+++ Input records

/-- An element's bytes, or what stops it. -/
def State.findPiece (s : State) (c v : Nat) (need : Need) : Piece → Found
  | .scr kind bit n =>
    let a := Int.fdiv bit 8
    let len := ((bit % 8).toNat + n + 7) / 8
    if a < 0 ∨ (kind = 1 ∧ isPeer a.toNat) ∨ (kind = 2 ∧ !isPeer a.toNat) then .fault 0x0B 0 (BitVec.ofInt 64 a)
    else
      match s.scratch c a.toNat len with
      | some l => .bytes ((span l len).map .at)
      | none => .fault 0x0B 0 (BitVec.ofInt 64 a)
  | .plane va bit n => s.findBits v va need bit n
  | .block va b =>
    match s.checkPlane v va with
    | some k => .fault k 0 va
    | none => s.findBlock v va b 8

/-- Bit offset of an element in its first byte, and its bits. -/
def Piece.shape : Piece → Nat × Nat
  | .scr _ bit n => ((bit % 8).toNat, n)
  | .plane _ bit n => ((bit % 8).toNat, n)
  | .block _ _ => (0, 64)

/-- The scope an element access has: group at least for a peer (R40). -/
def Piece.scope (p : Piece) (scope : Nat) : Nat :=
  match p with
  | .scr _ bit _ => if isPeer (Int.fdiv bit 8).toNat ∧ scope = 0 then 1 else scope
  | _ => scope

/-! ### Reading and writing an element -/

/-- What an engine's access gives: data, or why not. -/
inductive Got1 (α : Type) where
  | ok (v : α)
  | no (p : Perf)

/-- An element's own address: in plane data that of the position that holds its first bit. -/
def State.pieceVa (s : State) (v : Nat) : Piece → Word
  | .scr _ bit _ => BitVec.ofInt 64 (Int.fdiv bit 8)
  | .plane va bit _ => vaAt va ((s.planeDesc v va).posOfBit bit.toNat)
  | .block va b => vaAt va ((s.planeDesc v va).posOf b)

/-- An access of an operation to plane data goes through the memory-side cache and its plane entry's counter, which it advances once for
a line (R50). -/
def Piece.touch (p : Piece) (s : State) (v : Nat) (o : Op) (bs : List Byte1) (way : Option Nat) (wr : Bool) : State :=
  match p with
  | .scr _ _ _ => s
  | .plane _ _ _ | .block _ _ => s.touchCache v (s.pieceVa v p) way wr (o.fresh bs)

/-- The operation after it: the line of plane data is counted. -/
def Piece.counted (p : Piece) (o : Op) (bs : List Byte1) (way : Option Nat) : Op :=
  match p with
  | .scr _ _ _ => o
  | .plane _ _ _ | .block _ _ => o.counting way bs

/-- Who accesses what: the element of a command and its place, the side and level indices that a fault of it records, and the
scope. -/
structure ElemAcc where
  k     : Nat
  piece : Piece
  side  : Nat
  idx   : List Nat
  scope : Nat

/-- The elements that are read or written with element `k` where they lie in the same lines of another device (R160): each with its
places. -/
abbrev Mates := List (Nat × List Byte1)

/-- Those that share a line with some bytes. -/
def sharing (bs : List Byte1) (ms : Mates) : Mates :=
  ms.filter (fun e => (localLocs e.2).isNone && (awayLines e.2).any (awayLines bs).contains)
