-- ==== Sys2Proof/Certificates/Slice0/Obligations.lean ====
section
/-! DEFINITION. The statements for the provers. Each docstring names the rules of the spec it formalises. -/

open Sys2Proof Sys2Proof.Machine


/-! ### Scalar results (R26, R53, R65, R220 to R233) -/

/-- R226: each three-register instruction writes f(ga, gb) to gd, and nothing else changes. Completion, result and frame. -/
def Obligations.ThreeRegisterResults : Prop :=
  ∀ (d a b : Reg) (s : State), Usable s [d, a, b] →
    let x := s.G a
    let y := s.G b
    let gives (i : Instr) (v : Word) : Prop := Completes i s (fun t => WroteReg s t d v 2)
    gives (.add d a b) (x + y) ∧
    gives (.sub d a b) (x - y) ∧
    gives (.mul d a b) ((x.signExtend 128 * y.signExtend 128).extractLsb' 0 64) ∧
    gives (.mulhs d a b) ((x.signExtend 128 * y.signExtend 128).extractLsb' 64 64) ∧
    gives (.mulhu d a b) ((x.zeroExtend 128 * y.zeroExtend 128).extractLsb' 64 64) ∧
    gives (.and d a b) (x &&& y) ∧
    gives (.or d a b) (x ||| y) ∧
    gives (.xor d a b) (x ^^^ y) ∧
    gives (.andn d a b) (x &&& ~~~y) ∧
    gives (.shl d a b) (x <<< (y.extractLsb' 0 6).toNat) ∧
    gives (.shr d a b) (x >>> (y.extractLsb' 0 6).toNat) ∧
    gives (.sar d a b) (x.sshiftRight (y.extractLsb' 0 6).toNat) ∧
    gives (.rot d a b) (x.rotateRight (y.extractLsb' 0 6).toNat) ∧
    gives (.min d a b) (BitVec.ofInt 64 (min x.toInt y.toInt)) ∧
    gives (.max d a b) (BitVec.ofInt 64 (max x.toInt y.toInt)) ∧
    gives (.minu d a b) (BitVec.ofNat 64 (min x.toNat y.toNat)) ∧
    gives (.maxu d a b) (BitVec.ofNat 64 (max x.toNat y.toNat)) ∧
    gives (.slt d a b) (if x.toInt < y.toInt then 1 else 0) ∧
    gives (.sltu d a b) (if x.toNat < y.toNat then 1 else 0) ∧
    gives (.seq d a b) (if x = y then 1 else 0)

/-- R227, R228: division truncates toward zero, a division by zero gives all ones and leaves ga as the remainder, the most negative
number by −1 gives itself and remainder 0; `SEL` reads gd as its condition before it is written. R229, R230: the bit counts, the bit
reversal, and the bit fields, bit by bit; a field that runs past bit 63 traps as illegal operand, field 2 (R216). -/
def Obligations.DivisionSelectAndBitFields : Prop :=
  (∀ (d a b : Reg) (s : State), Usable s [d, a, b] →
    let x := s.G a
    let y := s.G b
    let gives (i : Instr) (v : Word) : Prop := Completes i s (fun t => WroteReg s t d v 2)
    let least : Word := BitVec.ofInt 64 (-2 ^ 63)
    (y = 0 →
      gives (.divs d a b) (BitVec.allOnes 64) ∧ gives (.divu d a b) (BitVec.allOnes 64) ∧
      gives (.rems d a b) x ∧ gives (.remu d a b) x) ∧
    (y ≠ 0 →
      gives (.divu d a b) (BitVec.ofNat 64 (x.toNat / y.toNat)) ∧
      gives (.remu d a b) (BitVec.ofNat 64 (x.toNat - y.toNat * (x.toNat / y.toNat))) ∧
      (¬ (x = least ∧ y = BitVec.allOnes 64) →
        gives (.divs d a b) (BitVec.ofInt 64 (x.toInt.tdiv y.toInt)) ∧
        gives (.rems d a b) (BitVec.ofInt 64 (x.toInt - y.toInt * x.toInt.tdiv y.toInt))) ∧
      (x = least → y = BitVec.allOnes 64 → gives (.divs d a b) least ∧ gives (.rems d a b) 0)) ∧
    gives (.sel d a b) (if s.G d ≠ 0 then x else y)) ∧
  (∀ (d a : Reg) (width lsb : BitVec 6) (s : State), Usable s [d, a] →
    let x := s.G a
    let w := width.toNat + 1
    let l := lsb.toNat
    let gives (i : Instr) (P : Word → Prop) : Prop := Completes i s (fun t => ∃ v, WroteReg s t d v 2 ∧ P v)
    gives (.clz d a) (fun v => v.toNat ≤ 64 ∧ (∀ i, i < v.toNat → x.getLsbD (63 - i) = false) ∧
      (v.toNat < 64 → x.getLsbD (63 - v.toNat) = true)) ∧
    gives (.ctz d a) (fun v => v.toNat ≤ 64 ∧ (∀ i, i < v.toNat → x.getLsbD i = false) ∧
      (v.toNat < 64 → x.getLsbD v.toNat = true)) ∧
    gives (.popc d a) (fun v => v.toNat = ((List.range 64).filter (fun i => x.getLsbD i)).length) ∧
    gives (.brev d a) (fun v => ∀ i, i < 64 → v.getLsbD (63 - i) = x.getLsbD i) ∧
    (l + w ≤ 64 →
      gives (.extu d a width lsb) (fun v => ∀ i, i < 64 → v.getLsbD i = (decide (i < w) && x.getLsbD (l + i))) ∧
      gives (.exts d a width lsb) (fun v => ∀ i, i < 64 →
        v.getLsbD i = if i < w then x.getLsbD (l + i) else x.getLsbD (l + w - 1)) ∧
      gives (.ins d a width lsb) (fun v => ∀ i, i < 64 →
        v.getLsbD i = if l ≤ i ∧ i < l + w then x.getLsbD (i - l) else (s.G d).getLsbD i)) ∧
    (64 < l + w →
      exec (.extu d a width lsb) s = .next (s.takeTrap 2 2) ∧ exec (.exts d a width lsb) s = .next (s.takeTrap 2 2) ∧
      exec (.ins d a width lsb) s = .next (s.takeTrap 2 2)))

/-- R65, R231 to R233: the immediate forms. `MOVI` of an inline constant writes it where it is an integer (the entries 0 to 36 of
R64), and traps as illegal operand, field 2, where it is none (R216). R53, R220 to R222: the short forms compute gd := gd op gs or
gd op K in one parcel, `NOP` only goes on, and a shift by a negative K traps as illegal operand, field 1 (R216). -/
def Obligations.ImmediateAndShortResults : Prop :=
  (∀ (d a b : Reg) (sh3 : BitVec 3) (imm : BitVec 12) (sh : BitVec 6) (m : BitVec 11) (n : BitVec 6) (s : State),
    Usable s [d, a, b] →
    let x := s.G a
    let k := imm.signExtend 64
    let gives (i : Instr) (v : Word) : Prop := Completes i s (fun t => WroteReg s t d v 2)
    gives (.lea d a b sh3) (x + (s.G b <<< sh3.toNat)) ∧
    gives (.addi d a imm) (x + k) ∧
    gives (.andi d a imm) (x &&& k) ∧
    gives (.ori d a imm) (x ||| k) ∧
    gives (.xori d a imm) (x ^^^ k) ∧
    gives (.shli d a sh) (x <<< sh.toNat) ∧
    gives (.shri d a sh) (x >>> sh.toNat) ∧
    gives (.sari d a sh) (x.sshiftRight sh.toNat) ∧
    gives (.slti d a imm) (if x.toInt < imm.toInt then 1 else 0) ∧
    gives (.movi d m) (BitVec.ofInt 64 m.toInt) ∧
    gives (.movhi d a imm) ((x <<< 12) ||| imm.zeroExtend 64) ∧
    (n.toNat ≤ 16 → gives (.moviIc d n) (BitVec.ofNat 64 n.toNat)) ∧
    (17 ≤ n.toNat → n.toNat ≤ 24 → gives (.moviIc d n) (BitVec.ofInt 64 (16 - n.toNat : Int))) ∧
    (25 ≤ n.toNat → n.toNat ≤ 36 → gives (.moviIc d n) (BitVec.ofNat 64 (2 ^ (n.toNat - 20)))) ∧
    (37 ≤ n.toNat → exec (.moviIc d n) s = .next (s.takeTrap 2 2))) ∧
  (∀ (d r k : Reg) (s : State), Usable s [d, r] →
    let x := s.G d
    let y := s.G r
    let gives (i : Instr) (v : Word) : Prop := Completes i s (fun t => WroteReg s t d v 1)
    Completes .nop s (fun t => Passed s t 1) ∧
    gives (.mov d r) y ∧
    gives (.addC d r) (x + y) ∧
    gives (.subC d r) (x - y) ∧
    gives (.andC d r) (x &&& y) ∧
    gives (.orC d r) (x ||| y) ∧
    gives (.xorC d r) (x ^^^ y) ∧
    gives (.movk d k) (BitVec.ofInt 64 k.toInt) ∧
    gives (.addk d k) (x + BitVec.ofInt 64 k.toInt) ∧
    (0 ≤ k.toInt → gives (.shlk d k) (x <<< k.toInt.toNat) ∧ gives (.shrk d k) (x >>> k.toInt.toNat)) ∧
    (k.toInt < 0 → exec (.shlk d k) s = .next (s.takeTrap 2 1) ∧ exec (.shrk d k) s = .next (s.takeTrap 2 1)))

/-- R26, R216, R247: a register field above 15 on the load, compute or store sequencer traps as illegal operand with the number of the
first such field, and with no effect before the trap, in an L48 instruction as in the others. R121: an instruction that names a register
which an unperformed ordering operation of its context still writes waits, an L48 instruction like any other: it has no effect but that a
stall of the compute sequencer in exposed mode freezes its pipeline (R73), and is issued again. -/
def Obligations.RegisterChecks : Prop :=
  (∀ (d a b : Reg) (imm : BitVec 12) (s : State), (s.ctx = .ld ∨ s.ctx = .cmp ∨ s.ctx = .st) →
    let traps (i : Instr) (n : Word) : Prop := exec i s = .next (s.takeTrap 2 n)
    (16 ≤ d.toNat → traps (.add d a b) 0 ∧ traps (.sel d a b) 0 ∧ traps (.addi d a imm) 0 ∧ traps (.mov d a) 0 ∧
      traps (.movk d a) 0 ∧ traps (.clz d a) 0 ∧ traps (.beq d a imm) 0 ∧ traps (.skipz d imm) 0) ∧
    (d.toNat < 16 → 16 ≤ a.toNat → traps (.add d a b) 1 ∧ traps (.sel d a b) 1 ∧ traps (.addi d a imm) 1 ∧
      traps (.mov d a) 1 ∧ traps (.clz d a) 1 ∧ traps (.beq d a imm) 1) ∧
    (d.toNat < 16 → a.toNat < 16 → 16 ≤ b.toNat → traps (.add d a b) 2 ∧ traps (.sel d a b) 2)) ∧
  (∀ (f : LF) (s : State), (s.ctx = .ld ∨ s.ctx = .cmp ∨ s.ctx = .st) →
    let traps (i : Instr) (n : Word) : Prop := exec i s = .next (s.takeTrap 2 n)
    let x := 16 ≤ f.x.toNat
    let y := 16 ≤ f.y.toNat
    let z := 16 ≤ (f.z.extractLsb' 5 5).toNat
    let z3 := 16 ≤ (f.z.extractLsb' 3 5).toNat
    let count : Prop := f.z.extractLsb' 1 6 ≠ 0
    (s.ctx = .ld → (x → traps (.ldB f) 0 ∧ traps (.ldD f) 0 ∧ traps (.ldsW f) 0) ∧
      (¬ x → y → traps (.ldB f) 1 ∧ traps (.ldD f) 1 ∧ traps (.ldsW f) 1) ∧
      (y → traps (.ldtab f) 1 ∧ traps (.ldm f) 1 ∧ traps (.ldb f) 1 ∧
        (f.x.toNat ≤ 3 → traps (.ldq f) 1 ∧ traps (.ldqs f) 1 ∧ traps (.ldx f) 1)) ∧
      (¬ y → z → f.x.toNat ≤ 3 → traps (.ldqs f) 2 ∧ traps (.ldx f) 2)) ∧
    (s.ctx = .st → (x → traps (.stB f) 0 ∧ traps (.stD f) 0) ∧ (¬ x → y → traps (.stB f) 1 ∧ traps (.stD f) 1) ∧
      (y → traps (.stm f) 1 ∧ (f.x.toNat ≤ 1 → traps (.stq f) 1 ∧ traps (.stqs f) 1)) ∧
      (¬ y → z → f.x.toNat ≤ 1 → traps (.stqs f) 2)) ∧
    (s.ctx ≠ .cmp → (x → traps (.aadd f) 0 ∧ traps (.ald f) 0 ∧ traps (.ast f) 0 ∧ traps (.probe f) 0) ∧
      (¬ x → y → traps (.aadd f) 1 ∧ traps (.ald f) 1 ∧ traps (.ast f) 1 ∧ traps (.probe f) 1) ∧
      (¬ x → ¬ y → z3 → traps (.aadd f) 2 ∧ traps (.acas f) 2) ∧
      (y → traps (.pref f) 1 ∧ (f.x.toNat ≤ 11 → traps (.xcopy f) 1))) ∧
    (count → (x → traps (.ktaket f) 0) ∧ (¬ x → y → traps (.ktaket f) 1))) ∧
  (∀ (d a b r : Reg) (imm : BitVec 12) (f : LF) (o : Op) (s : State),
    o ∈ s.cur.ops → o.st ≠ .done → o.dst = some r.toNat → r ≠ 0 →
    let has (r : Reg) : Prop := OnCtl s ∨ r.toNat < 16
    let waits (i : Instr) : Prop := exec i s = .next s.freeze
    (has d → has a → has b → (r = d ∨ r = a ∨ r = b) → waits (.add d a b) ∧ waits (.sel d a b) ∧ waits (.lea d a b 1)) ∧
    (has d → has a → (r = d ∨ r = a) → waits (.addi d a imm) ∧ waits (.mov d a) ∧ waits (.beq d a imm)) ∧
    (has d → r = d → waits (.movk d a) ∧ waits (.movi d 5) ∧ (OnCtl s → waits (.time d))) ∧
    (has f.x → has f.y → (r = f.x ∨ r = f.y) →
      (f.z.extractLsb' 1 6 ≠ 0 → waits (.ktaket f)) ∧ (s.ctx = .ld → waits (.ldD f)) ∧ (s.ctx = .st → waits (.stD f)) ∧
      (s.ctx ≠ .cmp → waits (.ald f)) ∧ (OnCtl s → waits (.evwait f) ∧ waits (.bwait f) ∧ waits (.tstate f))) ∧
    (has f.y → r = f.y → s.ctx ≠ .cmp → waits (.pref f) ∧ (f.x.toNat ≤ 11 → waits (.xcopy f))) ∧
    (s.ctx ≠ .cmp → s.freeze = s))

++++++

About this task —
Find the word "vaAt" in the entries. Copy each line that holds it.

Answer box —
  | .plane va bit _ => vaAt va ((s.planeDesc v va).posOfBit bit.toNat)
  | .block va b => vaAt va ((s.planeDesc v va).posOf b)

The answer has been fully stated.